PROBLEM STATEMENT — Give again, word for word, every line below from the one that has "entries 2, 9, 11. -/" through the one that has "(∀ (w : Nat) (x : State) (i", both included, and no others.

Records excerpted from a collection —
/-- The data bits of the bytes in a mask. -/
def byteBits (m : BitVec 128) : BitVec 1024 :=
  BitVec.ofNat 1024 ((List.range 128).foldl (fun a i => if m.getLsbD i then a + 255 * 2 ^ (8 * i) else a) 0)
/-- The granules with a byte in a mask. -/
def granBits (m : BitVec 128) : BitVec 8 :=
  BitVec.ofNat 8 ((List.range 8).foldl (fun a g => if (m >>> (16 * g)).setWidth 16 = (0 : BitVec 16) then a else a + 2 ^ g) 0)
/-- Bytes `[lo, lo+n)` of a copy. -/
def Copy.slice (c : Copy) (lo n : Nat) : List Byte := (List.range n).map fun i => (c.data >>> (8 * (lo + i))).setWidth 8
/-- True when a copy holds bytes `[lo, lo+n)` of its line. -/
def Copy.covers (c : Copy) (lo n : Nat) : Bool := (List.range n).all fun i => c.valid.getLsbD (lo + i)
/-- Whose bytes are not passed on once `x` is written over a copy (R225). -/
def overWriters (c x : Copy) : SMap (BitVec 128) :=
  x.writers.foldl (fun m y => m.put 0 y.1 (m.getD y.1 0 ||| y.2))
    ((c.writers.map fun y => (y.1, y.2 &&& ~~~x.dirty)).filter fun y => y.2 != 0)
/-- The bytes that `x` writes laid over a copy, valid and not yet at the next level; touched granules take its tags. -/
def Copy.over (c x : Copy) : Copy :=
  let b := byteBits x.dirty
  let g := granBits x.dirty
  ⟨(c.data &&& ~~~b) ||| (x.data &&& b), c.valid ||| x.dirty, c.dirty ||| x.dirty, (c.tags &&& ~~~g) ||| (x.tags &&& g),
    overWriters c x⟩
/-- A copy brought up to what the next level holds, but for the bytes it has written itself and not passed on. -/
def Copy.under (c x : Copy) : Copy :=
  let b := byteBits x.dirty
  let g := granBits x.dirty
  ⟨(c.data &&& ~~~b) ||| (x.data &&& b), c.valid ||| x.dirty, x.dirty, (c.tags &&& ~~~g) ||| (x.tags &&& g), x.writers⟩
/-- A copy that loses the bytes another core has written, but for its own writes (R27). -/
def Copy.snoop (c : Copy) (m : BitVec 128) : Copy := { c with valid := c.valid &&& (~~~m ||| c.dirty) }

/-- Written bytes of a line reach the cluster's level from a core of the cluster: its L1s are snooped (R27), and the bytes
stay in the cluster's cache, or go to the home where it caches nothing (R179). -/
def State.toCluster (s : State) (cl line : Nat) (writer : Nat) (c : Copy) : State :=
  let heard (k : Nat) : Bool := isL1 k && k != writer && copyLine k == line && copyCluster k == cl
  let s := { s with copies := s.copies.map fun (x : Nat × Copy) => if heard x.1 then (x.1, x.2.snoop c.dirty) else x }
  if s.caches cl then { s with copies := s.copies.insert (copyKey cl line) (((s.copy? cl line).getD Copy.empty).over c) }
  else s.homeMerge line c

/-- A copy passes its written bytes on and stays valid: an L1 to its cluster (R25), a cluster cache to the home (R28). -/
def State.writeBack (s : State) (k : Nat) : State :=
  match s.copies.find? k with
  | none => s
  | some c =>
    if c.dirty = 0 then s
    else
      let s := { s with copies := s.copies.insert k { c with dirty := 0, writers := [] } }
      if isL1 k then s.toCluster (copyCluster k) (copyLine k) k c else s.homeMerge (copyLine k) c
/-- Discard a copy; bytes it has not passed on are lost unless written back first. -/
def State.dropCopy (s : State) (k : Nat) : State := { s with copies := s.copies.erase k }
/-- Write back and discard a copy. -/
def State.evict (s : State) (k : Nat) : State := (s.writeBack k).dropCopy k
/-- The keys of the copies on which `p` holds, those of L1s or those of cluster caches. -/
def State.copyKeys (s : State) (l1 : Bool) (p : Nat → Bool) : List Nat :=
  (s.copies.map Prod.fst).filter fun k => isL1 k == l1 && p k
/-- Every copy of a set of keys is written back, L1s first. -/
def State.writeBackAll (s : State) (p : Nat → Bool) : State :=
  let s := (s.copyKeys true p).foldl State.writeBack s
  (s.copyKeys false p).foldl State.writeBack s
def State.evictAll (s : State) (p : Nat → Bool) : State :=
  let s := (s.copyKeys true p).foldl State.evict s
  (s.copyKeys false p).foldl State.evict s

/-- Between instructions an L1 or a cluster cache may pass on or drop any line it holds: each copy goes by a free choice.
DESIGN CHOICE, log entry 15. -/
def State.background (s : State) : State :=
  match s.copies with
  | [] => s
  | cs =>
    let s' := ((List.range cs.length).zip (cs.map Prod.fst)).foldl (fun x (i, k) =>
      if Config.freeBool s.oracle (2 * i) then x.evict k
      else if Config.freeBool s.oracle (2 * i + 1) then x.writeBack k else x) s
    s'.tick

---

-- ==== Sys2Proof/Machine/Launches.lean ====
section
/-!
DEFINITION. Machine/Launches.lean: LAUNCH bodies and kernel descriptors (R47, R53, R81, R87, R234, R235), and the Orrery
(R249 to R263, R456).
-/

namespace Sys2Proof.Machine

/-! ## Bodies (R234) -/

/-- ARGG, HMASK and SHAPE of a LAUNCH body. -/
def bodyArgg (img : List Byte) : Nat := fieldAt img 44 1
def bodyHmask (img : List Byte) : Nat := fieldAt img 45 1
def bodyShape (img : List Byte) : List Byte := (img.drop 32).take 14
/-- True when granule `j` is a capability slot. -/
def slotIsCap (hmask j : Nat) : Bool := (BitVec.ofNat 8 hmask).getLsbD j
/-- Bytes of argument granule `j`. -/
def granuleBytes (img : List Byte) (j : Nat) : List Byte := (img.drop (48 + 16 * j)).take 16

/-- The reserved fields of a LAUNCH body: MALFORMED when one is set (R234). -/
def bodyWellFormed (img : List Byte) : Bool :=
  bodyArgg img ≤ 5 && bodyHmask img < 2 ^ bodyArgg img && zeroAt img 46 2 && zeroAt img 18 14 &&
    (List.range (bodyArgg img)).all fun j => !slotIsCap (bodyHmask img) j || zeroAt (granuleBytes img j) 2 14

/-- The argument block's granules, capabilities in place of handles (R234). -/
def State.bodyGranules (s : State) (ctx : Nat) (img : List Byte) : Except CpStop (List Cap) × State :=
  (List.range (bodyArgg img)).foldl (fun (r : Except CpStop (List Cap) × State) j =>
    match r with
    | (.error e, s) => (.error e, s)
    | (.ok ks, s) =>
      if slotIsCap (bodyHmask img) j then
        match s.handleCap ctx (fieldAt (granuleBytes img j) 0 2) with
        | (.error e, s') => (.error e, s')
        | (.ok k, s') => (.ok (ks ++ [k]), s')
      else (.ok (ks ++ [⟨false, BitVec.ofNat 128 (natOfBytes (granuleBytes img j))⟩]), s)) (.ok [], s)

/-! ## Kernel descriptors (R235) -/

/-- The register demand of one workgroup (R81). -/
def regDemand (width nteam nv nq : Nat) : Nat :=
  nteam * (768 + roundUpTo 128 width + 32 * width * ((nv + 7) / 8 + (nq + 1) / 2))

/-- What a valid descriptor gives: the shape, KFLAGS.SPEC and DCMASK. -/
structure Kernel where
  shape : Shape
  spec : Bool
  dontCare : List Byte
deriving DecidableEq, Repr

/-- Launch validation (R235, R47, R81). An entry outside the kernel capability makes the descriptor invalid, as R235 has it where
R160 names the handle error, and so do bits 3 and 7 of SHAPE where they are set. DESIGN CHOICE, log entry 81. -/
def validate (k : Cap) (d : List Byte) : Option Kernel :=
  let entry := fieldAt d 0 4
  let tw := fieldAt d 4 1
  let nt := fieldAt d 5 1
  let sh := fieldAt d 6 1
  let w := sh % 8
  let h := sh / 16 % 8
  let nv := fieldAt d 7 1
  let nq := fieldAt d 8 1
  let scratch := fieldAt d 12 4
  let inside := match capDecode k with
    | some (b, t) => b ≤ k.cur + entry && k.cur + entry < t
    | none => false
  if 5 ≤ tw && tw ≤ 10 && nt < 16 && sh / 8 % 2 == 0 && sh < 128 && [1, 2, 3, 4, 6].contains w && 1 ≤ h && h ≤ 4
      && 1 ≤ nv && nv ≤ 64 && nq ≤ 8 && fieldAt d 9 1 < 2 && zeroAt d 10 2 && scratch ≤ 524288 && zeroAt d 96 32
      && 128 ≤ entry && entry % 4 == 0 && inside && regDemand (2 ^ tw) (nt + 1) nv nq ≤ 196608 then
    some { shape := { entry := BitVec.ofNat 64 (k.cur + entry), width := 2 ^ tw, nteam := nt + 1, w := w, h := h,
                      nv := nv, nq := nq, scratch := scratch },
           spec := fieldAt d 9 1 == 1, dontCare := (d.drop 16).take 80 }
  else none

==

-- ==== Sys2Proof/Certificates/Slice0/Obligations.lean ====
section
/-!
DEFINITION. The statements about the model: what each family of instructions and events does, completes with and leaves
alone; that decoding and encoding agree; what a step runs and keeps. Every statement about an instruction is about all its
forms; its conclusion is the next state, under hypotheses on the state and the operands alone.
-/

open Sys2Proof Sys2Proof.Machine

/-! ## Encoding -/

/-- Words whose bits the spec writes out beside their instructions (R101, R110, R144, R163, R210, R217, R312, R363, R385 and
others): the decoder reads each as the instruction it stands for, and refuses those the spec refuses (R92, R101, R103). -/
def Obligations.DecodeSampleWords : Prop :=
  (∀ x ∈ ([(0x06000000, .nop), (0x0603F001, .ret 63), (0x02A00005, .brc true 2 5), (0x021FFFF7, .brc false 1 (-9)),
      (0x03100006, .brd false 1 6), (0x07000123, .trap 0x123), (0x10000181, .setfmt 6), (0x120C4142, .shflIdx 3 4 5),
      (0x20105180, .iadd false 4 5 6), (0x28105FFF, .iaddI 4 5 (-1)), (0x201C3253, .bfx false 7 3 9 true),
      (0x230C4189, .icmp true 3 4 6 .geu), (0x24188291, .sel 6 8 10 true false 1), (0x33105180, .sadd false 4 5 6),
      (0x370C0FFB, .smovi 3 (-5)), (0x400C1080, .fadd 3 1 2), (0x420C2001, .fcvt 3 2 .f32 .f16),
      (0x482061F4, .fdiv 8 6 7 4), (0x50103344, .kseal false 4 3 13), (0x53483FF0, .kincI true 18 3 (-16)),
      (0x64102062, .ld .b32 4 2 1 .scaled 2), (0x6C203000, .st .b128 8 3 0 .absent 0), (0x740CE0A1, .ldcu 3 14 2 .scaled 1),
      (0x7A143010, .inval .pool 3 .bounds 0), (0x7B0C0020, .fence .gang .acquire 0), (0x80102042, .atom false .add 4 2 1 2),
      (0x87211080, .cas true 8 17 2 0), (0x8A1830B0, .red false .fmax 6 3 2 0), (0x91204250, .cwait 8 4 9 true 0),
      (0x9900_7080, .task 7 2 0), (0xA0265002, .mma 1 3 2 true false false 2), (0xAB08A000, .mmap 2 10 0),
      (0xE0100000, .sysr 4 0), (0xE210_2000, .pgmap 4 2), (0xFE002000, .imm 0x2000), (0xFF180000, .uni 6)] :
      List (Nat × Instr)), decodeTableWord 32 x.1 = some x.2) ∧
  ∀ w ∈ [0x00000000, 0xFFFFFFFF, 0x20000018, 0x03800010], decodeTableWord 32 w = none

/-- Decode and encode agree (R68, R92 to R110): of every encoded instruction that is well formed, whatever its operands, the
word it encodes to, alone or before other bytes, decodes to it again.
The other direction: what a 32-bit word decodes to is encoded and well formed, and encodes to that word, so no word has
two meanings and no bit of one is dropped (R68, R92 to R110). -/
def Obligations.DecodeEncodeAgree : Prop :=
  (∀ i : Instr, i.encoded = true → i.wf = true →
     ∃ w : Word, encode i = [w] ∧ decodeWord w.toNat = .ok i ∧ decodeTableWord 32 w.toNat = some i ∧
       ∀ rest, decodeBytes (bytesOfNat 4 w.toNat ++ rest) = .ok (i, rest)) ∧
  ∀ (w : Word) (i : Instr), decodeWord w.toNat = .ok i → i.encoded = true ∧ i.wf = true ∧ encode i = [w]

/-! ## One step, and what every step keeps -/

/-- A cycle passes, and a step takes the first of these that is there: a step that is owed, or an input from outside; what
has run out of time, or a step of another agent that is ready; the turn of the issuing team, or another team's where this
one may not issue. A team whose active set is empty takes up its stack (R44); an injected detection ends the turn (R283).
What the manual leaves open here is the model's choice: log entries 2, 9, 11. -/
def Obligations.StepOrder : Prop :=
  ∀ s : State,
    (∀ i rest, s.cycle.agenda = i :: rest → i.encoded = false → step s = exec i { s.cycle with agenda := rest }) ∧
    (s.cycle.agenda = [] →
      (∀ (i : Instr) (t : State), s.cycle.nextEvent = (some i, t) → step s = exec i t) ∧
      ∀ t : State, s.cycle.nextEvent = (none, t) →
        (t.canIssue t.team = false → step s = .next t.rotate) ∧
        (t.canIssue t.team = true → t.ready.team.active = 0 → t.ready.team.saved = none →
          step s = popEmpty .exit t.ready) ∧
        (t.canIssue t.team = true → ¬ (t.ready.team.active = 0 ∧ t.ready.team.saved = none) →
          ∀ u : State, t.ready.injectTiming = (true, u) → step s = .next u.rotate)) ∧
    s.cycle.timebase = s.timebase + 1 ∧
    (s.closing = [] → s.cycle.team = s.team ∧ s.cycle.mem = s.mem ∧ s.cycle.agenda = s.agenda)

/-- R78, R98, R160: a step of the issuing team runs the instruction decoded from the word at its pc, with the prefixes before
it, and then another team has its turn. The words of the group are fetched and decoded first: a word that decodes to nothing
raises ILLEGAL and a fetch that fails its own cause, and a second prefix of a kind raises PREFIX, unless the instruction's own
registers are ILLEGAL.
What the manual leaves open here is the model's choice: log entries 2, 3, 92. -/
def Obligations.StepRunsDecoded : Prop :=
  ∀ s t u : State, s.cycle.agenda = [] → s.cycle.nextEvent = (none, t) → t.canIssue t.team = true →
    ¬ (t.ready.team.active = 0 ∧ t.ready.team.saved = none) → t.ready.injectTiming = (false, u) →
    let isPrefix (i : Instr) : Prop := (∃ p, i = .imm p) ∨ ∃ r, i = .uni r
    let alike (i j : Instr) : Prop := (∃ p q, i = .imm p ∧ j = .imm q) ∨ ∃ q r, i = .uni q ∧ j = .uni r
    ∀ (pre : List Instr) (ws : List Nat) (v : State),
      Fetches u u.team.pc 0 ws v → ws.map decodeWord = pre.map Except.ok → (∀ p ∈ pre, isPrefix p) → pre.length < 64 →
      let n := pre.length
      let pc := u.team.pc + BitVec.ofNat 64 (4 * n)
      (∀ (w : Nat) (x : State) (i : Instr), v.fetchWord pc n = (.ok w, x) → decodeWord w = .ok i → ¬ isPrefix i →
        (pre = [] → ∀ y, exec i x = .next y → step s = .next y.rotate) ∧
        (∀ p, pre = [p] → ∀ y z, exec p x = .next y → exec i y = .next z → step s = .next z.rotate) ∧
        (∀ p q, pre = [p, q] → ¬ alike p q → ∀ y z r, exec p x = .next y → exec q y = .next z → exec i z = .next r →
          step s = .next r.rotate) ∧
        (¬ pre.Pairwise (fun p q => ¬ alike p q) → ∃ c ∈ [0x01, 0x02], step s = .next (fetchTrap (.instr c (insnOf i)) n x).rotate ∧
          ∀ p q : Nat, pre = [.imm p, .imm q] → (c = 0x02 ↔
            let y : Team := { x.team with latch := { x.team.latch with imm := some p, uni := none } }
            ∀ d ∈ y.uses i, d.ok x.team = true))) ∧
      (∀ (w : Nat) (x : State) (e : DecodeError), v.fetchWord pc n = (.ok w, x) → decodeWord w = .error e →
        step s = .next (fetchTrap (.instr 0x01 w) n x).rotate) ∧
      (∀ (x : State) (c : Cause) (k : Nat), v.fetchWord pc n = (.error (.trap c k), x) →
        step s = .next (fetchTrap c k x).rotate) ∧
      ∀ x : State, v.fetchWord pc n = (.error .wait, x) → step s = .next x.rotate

WORKED SOLUTION —
What the manual leaves open here is the model's choice: log entries 2, 9, 11. -/
def Obligations.StepOrder : Prop :=
  ∀ s : State,
    (∀ i rest, s.cycle.agenda = i :: rest → i.encoded = false → step s = exec i { s.cycle with agenda := rest }) ∧
    (s.cycle.agenda = [] →
      (∀ (i : Instr) (t : State), s.cycle.nextEvent = (some i, t) → step s = exec i t) ∧
      ∀ t : State, s.cycle.nextEvent = (none, t) →
        (t.canIssue t.team = false → step s = .next t.rotate) ∧
        (t.canIssue t.team = true → t.ready.team.active = 0 → t.ready.team.saved = none →
          step s = popEmpty .exit t.ready) ∧
        (t.canIssue t.team = true → ¬ (t.ready.team.active = 0 ∧ t.ready.team.saved = none) →
          ∀ u : State, t.ready.injectTiming = (true, u) → step s = .next u.rotate)) ∧
    s.cycle.timebase = s.timebase + 1 ∧
    (s.closing = [] → s.cycle.team = s.team ∧ s.cycle.mem = s.mem ∧ s.cycle.agenda = s.agenda)

/-- R78, R98, R160: a step of the issuing team runs the instruction decoded from the word at its pc, with the prefixes before
it, and then another team has its turn. The words of the group are fetched and decoded first: a word that decodes to nothing
raises ILLEGAL and a fetch that fails its own cause, and a second prefix of a kind raises PREFIX, unless the instruction's own
registers are ILLEGAL.
What the manual leaves open here is the model's choice: log entries 2, 3, 92. -/
def Obligations.StepRunsDecoded : Prop :=
  ∀ s t u : State, s.cycle.agenda = [] → s.cycle.nextEvent = (none, t) → t.canIssue t.team = true →
    ¬ (t.ready.team.active = 0 ∧ t.ready.team.saved = none) → t.ready.injectTiming = (false, u) →
    let isPrefix (i : Instr) : Prop := (∃ p, i = .imm p) ∨ ∃ r, i = .uni r
    let alike (i j : Instr) : Prop := (∃ p q, i = .imm p ∧ j = .imm q) ∨ ∃ q r, i = .uni q ∧ j = .uni r
    ∀ (pre : List Instr) (ws : List Nat) (v : State),
      Fetches u u.team.pc 0 ws v → ws.map decodeWord = pre.map Except.ok → (∀ p ∈ pre, isPrefix p) → pre.length < 64 →
      let n := pre.length
      let pc := u.team.pc + BitVec.ofNat 64 (4 * n)
      (∀ (w : Nat) (x : State) (i : Instr), v.fetchWord pc n = (.ok w, x) → decodeWord w = .ok i → ¬ isPrefix i →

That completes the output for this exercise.